II. Die Revision ist unbegründet. Sie ist zurückzuweisen (§ 126 Abs. 2 FGO). Zu Recht hat das FG die Klage als unzulässig abgewiesen, weil die Kläger die Änderungsbescheide nicht fristgemäß zum Gegenstand des Verfahrens gemacht haben.

1. Die Klage richtet sich nach wie vor gegen die Einkommensteuerbescheide 1995 und 1996 vom 6. Mai 1997. Nach § 68 Satz 1 FGO a.F. wird, wenn der angefochtene Verwaltungsakt nach Klageerhebung durch einen anderen Verwaltungsakt geändert oder ersetzt wird, dieser auf Antrag des Klägers Gegenstand des Verfahrens. Ein solcher Antrag ist nach § 68 Satz 2 FGO a.F. innerhalb eines Monats nach Bekanntgabe des neuen Verwaltungsakts zu stellen. Hierauf ist in der Rechtsbehelfsbelehrung hinzuweisen (§ 68 Satz 3 FGO a.F.).

a) Die Kläger haben trotz des Hinweises in den Rechtsbehelfsbelehrungen nicht rechtzeitig innerhalb der Monatsfrist des § 68 Satz 2 FGO a.F. beantragt, die Änderungsbescheide vom 7. Juli 1999 gemäß § 68 Satz 1 FGO a.F. zum Gegenstand des Verfahrens zu machen. Der am 1. November 1999 beim FG eingegangene Antrag war verspätet.

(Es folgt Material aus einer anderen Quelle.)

/-- Rights of one piece (R170, R196, R209, R211): PROT with its reason, or the state with the PLB brought up to date. -/
def checkRightsPiece (s : State) (w : Who) (acc : Acc) (a : W64) (n : Nat) : Except AErr State :=
  match regionOf a with
  | .nonCanon => .error ⟨3, 0x01, a, none, false⟩
  | .window => .error ⟨3, 0x02, a, none, false⟩
  | .spad own pos off =>
    let (flat, o) := spadAt w.flat own pos off
    match spadBad s w flat o n with
    | some i => .error ⟨3, 0x03, a + BitVec.ofNat 64 i, none, false⟩
    | none => if acc = .fetch then .error ⟨3, 0x05, a, none, false⟩ else .ok s
  | .shared =>
    match plbFind s w.flat (s.ctx w.ctx).domain a with
    | .error r => .error ⟨3, r, a, some (s.core w.flat).plb, false⟩
    | .ok (s', e) =>
      if !e.grants acc then .error ⟨3, 0x05, a, some (s'.core w.flat).plb, false⟩
      else if e.replica && (acc = .write || acc = .atomic) then .error ⟨3, 0x06, a, some (s'.core w.flat).plb, false⟩
      else .ok s'

/-- Presence of one piece (R205, R214, R215, R217): the reasons NOTPRESENT, COPYWRITE and TFORMAT. A store keeps the granule in the
presence cache. -/
def checkPresentPiece (s : State) (w : Who) (acc : Acc) (a : W64) : Except AErr State :=
  match regionOf a with
  | .shared =>
    match translate s (devFor s w.flat a) a with
    | .error r => .error ⟨0x10, r, a, some (s.core w.flat).plb, false⟩
    | .ok l =>
      if l.cw && (acc = .write || acc = .atomic) then .error ⟨0x10, 0x11, a, some (s.core w.flat).plb, false⟩
      else if acc = .write then
        let g := a.toNat / 2 ^ 16
        .ok (s.modCore w.flat fun c => { c with pres := (g :: c.pres.erase g).take 64 })
      else .ok s
  | _ => .ok s

/-- DEDUCED: log 34. -/
def foldPieces (f : State → W64 → Nat → Except AErr State) (s : State) : List (W64 × Nat) → Except AErr State
  | [] => .ok s
  | (a, n) :: ps =>
    match f s a n with
    | .error e => .error e
    | .ok s' => foldPieces f s' ps

/-- Whether the rights check of a piece misses in the PLB and so walks (R209). -/
def walks (s : State) (w : Who) (a : W64) : Bool :=
  match regionOf a with
  | .shared => !(s.core w.flat).plb.any (·.holds (s.ctx w.ctx).domain a)
  | _ => false

/-- The rights of pieces in order: the state after them and whether any has walked. -/
def foldRights (w : Who) (acc : Acc) : List (W64 × Nat) → State → Bool → Except AErr (State × Bool)
  | [], s, wk => .ok (s, wk)
  | (a, n) :: ps, s, wk =>
    let wk1 := wk || walks s w a
    match checkRightsPiece s w acc a n with
    | .error e => .error { e with walked := wk1 }
    | .ok s1 => foldRights w acc ps s1 wk1

/-- Every byte of every range is checked for its rights, an atomic for the reason REPLICA of a replicated page as well, then every one for its
presence (R176, R196, R225). (DEDUCED: log 34.) -/
def checkAccess (s : State) (w : Who) (acc : Acc) (ranges : List (W64 × Nat)) : Except AErr State :=
  let ps := ranges.flatMap fun r => piecesOf r.1 r.2
  match foldRights w acc ps s false with
  | .error e => .error e
  | .ok (s1, wk) =>
    match (if acc = .atomic then ps.find? fun r => isReplicated s1 w.flat r.1 else none) with
    | some r => .error ⟨3, 0x06, r.1, some (s1.core w.flat).plb, wk⟩
    | none =>
      match foldPieces (fun s a _ => checkPresentPiece s w acc a) s1 ps with
      | .error e => .error { e with walked := wk }
      | .ok s2 => .ok s2

/-! ## The directory's part of an access -/

/-- An access that reaches the home of an address (R214, R220): where it misses in the L2, it counts at the address's page, and the home's translation
unit walks. Whether it misses is a free value. -/
def hot (s : State) (flat : Nat) (va : W64) : State :=
  match regionOf va with
  | .shared =>
    if Config.l2Miss s.free then
      let q := yOf flat / 8 * 2 + xOf flat / 8
      let s1 := keepLeaf s (devFor s flat va) va
      { s1 with
        free := s.free + 1
        pages := s1.pages.map fun p =>
          if p.dev = devFor s flat va && p.has va then
            { p with
              total := min (p.total + 1) 65535
              quad := if p.home / 256 = dieOf flat then p.quad.set q (min (p.quad.getD q 0 + 1) 255) else p.quad }
          else p }
    else { s with free := s.free + 1 }
  | _ => s

/-- Whether a load of a core is served by its own die's replica, and not by the primary home (R173). -/
def ownReplica (s : State) (flat : Nat) (va : W64) : Bool :=
  match pageOf s (ordOf flat) va with
  | some p => p.state = .replicated && p.dev = ordOf flat && (p.replicas[dieOf flat % 4]?).isSome
  | none => false

/-- As `hot` for a load: hotness is counted at the primary home only (R225). -/
def hotLoad (s : State) (flat : Nat) (va : W64) : State :=
  if ownReplica s flat va then { s with free := s.free + 1 } else hot s flat va

/-- Keep the home of a granule in the core's home hint buffer (R213). -/
def hint (s : State) (flat : Nat) (va : W64) : State :=
  match regionOf va, pageOf s (ordOf flat) va with
  | .shared, some p =>
    if p.home ≠ dirSlice p.dev va then
      let g := va.toNat / 2 ^ 16
      s.modCore flat fun c => { c with hints := ((g, p.home) :: c.hints.filter (·.1 ≠ g)).take 32 }
    else s
  | _, _ => s

/-- A guest copy of a line may be filled (R171). -/
def fillGuest (s : State) (flat : Nat) (line : W64) : State :=
  if guestable s flat line && (guestOf s (dieOf flat) line).isNone then
    if Config.guestFill s.free then
      { s with free := s.free + 1, guests := s.guests ++ [⟨dieOf flat, line, bv512 (homeBytes s flat line 64), 0⟩] }
    else { s with free := s.free + 1 }
  else s

/-- A part's access to a line that no stash mapping of it holds: an L2 miss is counted, the home's hint is kept. -/
def visit (s : State) (w : Who) (line : W64) : State :=
  hint (hotLoad (if Config.l2Miss s.free then perf s w.k 4 1 else s) w.flat line) w.flat line

/-- A scratchpad line that is written whole is lost no longer (R206). -/
def spadHeal (s : State) (flat off : Nat) : State :=
  if (s.core flat).spadLost.contains off then s.modCore flat fun c => { c with spadLost := c.spadLost.erase off } else s

/-- A line of a stash mapping is filled from the home, once the die's own guest copy has gone there, or from the die's replica (R240, R241). -/
def stashFill (s : State) (w : Who) (m : Stash) (line : W64) : State :=
  let s1 := hint (guestDrop s (dieOf w.flat) line) w.flat line
  let bs := (List.range 64).map fun i =>
    match loadKey s1 w.flat (line + BitVec.ofNat 64 i) with
    | some k => memRead s1.mem k
    | none => memDefault
  let s2 := { s1 with mem := memWriteBytes s1.mem (spadKey w.flat (m.p + (line.toNat - m.g.toNat))) bs }
  stashMark (spadHeal s2 w.flat (m.p + (line.toNat - m.g.toNat))) w.k m.g line (some false)

/-- Before a line is read or written by a part: other parts' stash lines are recalled, the part's own stash line is filled, or a guest copy
may be filled (R184, R240). -/
def prepLine (s : State) (w : Who) (line : W64) : State :=
  match regionOf line with
  | .shared =>
    let s1 := recallOthers s (some w.k) w.flat line
    match stashOf (s1.part w.k) line with
    | some m =>
      if isHostVa s1 w.flat line then visit s1 w line
      else if (mfind m.lines line.toNat).isSome then s1
      else stashFill s1 w m line
    | none => fillGuest (visit s1 w line) w.flat line
  | _ => s

def prepLines (s : State) (w : Who) (ls : List W64) : State := ls.foldl (fun s l => prepLine s w l) s

/-- The committed byte that a load of a part reads, after `prepLine`. -/
def loadByte (s : State) (w : Who) (va : W64) : Byte :=
  match regionOf va with
  | .shared =>
    let own := match stashOf (s.part w.k) va with
      | some m => if (mfind m.lines (lineOf va).toNat).isSome then some (spadKey w.flat (m.p + (va.toNat - m.g.toNat))) else none
      | none => none
    match own with
    | some k => memRead s.mem k
    | none =>
      match (if guestable s w.flat va then guestOf s (dieOf w.flat) (lineOf va) else none) with
      | some g => (g.data.extractLsb' (8 * (va.toNat % 64)) 8)
      | none =>
        match loadKey s w.flat va with
        | some k => memRead s.mem k
        | none => memDefault
  | _ => homeByte s w.flat va

/-- What a plain load meets in its core's store buffer (R177): every byte from its own partition's newest stores, or the value below. -/
inductive Fwding where
  | none
  | all (bs : List Byte)
  | mixed
  deriving DecidableEq, Repr

/-- An address as the cluster names its location: the own-slice window is a second name of a core's slice (R169). -/
def canonVa (flat : Nat) (va : W64) : W64 :=
  match regionOf va with
  | .spad true _ off => BitVec.ofNat 64 (0xFFFFFFFFF0000000 + posOf flat * 0x80000 + off)
  | _ => va

/-- The newest buffered byte of a partition at a location. -/
def bufByte (flat : Nat) (es : List StoreEnt) (k : Nat) (va : W64) : Option Byte :=
  let a := canonVa flat va
  es.foldl (fun o e => if e.k = k then (e.bytes.foldl (fun o b => if canonVa flat b.1 = a then some b.2 else o) o) else o) none

/-- DEDUCED: log 83. -/
def forwardOf (s : State) (k : Nat) (vas : List W64) : Fwding :=
  let es := (s.core (flatOf k)).sbuf
  let bs := vas.map (bufByte (flatOf k) es k)
  if bs.all Option.isNone then .none
  else if bs.all Option.isSome then .all (bs.map fun o => o.getD 0)
  else .mixed

/-! ## Error records (R195) -/

/-- Reserve a slot of a context's error queue and write a record into it, its KIND last, as a release of scope part: the slot's address, or 0 where the
record was dropped. -/
def writeRecord (s : State) (c : Nat) (flat : Nat) (rec : List Byte) : State × W64 :=
  let q := (s.ctx c).errq
  match homeKey s flat q with
  | none => (s, 0)
  | some _ =>
    let s := toHome s flat (lineOf q)
    let prod := homeNum s flat q 8
    let cons := homeNum s flat (q + 8) 8
    if (prod + 2 ^ 64 - cons) % 2 ^ 64 < 64 then
      let slot := q + 64 + BitVec.ofNat 64 (64 * (prod % 64))
      let taken := homeNum s flat (q + 24) 8
      let s1 := homeWrite s flat q (bytesOf 8 (prod + 1))
      let s2 := homeWrite s1 flat (q + 24) (bytesOf 8 (taken &&& (2 ^ 64 - 1 - 2 ^ (prod % 64))))
      let s3 := homeWrite (toHome s2 flat (lineOf slot)) flat (slot + 1) (rec.drop 1)
      (homeWrite (releaseAt s3 flat 4) flat slot (rec.take 1), slot)
    else (homeWrite s flat (q + 16) (bytesOf 8 (homeNum s flat (q + 16) 8 + 1)), 0)

/-- Mark a record taken (R195). -/
def markTaken (s : State) (c : Nat) (flat : Nat) (slot : W64) : State :=
  let q := (s.ctx c).errq
  if slot = 0 then s
  else
    let n := (slot.toNat - (q + 64).toNat) / 64
    let s := toHome s flat (lineOf q)
    homeWrite s flat (q + 24) (bytesOf 8 (homeNum s flat (q + 24) 8 ||| 2 ^ (n % 64)))

/-- The record of an MCHECK (R514). -/
def mcheckRecord (src acc flat : Nat) (pc addr line : W64) : List Byte :=
  record64 [(0, 1, 0x0E), (1, 1, 0x0C), (2, 1, src), (3, 1, acc), (4, 4, flat), (8, 8, pc.toNat), (16, 8, addr.toNat), (24, 8, line.toNat)]

/-- Write the record of an MCHECK; the health record of the module keeps a copy of the latest (R509, R514). (DEDUCED: log 166.) -/
def mcheckWrite (s : State) (c flat : Nat) (rec : List Byte) : State × W64 :=
  writeRecord (s.modDev (ordOf flat) fun d => { d with lastmc := rec }) c flat rec

/-! ## Stores performed (R177, R182, R206, R225) -/

/-- The narrowest scope code that covers two cores (R178). -/
def scopeOf (a b : Nat) : Nat :=
  if a = b then 0 else if clOf a = clOf b then 1 else if dieOf a = dieOf b then 2 else if ordOf a = ordOf b then 3 else 4

/-- The scope that covers a core and the home of an address; a host location needs sys. -/
def scopeTo (s : State) (flat : Nat) (va : W64) : Nat :=
  if isHostVa s flat va then 5 else scopeOf flat (homeOf s flat va)

def addDeferred (s : State) (k : Nat) (d : Deferred) : State :=
  s.modPart k fun p => { p with deferred := p.deferred ++ [d] }

/-- Write bytes of one line where the part's stores to it go: its stash line, its die's guest copy, or the home (R171, R184, R240). (DEDUCED: log 38.) -/
def lineWrite (s : State) (w : Who) (line : W64) (bs : List (W64 × Byte)) : State :=
  let wr (s : State) : State := (runsOf bs).foldl (fun s r => homeWriteAll s w.flat r) s
  match regionOf line with
  | .shared =>
    let s2 := prepLine s w line
    match stashOf (s2.part w.k) line with
    | some m =>
      if (mfind m.lines line.toNat).isSome then
        let s3 := bs.foldl (fun s b => { s with mem := memWrite s.mem (spadKey w.flat (m.p + (b.1.toNat - m.g.toNat))) b.2 }) s2
        stashMark (if bs.length < 64 then s3 else spadHeal s3 w.flat (m.p + (line.toNat - m.g.toNat))) w.k m.g line (some true)
      else wr s2
    | none =>
      match guestOf s2 (dieOf w.flat) line with
      | some g =>
        let d := bs.foldl (fun d b => putAt d (b.1.toNat % 64) 1 b.2.toNat) (bytes512 g.data)
        let m := bs.foldl (fun (m : BitVec 64) b => m ||| BitVec.ofNat 64 (2 ^ (b.1.toNat % 64))) g.dirty
        { s2 with guests := s2.guests.map fun h => if h = g then { h with data := bv512 d, dirty := m } else h }
      | none => wr s2
  | _ => wr s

b) Die Rechtsbehelfsbelehrungen in den Änderungsbescheiden vom 7. Juli 1999 enthielten den nach § 68 Satz 3 FGO a.F. vorgeschriebenen Hinweis auf die Möglichkeit, die geänderten Bescheide innerhalb eines Monats nach Bekanntgabe zum Gegenstand des Verfahrens zu machen. Die Bescheide enthielten jeweils eine ausdrückliche "Ergänzung zur Rechtsbehelfsbelehrung". Der Streitfall ist daher mit den Sachverhalten, über die der BFH in den Urteilen vom 26. Oktober 1995 XI R 26/94 (BFH/NV 1996, 444) und vom 17. April 1996 X R 98/95 (BFH/NV 1996, 900) zu entscheiden hatte, nicht vergleichbar. Der Hinweis befand sich zwar am Ende des jeweiligen Steuerbescheides und nicht räumlich innerhalb der auf den jeweiligen Rückseiten vorgedruckten formularmäßigen Rechtsbehelfsbelehrungen. Er war aber dadurch, dass die Überschrift des betreffenden Abschnitts diesen als "Ergänzung zur Rechtsbehelfsbelehrung" bezeichnete, in einen inhaltlichen Zusammenhang mit den formularmäßigen Rechtsbehelfsbelehrungen gesetzt und als Bestandteil der Rechtsbehelfsbelehrung des jeweiligen Bescheides ausgewiesen worden. Damit genügte die Belehrung dem Wortlaut der Vorschrift, wonach die Belehrung "in der Rechtsbehelfsbelehrung" erfolgen muss. Dass die Rechtsbehelfsbelehrung aus einem räumlich durchgehenden Textabschnitt zu bestehen habe, ist nicht gefordert.

Der Zweck des § 68 Satz 3 FGO a.F., den Kläger zu schützen und zu verhindern, dass er gegen seinen Willen aus dem Verfahren gedrängt wird, verlangt allerdings, dass der innere Zusammenhang der beiden Teile der Rechtsbehelfsbelehrung eindeutig und für den Steuerpflichtigen klar erkennbar ist (vgl. BFH-Urteil in BFH/NV 1996, 444). Nur dann wird gewährleistet, dass der Steuerpflichtige zeitgleich über sein Recht, Einspruch einzulegen oder den Antrag nach § 68 FGO a.F. zu stellen, belehrt wird und ihm somit eine "echte" Wahlmöglichkeit zwischen beiden Rechtsbehelfen offen steht (vgl. BFH-Urteil vom 26. Juni 2001 IX R 85/97, BFH/NV 2001, 1591).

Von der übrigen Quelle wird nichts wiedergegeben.